REQUIRED ACTION: Print, exactly as they appear in the listing below, the lines from the line with "obtain rfl : n = 1" to the line with "rwa [hgoto] at hrun", with both end lines kept.

----------------------------------------

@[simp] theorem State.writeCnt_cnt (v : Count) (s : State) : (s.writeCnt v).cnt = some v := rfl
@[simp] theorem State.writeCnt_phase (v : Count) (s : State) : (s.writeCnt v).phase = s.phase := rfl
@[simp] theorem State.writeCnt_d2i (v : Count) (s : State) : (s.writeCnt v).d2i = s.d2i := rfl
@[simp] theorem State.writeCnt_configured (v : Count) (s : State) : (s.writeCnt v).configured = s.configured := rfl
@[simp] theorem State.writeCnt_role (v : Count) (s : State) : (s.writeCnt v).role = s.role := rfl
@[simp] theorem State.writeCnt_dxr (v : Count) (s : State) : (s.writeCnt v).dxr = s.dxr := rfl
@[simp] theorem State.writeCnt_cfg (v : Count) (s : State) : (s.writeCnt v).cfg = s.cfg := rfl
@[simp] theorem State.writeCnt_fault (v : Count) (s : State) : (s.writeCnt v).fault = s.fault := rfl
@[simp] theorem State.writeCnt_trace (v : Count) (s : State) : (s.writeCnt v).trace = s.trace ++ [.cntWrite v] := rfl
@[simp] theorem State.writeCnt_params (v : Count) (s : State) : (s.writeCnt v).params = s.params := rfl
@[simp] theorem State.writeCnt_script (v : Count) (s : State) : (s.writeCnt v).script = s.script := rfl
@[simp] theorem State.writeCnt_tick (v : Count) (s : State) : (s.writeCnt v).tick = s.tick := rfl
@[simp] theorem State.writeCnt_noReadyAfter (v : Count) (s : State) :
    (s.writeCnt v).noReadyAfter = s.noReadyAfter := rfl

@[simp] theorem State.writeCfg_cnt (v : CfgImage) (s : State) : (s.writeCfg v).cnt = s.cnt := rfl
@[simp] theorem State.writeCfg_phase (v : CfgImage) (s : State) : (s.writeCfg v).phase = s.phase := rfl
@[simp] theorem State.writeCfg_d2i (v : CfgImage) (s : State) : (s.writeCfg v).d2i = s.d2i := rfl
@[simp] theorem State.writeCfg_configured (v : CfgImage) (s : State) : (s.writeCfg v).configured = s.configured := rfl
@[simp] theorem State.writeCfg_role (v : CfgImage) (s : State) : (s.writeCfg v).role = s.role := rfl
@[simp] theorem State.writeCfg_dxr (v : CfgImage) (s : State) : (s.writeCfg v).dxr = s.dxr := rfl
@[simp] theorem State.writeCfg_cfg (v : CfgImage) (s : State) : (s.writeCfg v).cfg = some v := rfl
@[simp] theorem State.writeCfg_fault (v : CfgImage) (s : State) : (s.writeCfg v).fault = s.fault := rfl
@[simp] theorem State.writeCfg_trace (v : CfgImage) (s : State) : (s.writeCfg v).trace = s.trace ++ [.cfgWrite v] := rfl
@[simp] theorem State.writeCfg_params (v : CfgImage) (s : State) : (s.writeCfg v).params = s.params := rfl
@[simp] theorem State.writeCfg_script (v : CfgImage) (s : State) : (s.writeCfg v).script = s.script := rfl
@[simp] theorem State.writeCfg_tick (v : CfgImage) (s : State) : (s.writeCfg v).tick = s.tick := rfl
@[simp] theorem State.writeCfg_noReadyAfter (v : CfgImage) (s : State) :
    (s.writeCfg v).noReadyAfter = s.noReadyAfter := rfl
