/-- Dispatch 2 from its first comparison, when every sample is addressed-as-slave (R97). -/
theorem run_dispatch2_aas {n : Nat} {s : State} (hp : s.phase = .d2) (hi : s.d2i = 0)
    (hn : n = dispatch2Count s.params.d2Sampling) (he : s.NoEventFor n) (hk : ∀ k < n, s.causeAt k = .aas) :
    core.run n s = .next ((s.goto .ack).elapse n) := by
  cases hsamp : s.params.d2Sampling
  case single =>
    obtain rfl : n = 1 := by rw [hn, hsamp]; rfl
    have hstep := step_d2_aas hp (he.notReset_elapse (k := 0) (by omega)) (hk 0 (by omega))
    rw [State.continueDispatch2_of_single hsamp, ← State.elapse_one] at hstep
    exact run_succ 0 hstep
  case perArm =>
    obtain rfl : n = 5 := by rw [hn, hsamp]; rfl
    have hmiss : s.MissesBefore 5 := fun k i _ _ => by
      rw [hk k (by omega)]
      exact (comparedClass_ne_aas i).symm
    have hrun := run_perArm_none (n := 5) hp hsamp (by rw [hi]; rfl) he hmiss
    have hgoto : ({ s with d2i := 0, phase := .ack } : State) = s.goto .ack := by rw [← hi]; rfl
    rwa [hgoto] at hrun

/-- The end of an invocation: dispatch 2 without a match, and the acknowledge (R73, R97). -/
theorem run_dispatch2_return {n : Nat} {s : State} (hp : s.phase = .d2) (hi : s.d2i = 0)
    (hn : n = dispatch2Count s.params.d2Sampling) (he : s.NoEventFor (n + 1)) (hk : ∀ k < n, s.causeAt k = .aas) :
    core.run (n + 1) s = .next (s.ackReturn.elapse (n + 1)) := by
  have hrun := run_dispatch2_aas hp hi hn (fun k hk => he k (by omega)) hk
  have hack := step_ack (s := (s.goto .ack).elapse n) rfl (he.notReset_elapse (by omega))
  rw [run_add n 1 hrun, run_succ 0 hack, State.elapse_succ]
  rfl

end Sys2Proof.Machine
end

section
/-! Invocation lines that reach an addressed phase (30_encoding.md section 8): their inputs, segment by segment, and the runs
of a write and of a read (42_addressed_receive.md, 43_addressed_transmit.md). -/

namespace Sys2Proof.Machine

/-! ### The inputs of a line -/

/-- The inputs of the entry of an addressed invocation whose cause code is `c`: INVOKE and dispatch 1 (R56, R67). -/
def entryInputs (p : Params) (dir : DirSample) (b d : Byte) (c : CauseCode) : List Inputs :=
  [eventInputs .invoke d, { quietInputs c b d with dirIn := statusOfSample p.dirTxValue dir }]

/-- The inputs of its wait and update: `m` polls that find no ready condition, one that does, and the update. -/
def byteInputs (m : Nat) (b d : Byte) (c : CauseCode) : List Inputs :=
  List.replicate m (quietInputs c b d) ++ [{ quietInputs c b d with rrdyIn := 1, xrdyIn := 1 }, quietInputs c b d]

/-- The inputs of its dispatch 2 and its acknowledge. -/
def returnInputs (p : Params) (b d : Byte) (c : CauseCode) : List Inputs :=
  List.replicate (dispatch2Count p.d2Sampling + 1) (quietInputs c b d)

----------------------------------------

RESPONSE TO THE EXERCISE:
    obtain rfl : n = 1 := by rw [hn, hsamp]; rfl
    have hstep := step_d2_aas hp (he.notReset_elapse (k := 0) (by omega)) (hk 0 (by omega))
    rw [State.continueDispatch2_of_single hsamp, ← State.elapse_one] at hstep
    exact run_succ 0 hstep
  case perArm =>
    obtain rfl : n = 5 := by rw [hn, hsamp]; rfl
    have hmiss : s.MissesBefore 5 := fun k i _ _ => by
      rw [hk k (by omega)]
      exact (comparedClass_ne_aas i).symm
    have hrun := run_perArm_none (n := 5) hp hsamp (by rw [hi]; rfl) he hmiss
    have hgoto : ({ s with d2i := 0, phase := .ack } : State) = s.goto .ack := by rw [← hi]; rfl
    rwa [hgoto] at hrun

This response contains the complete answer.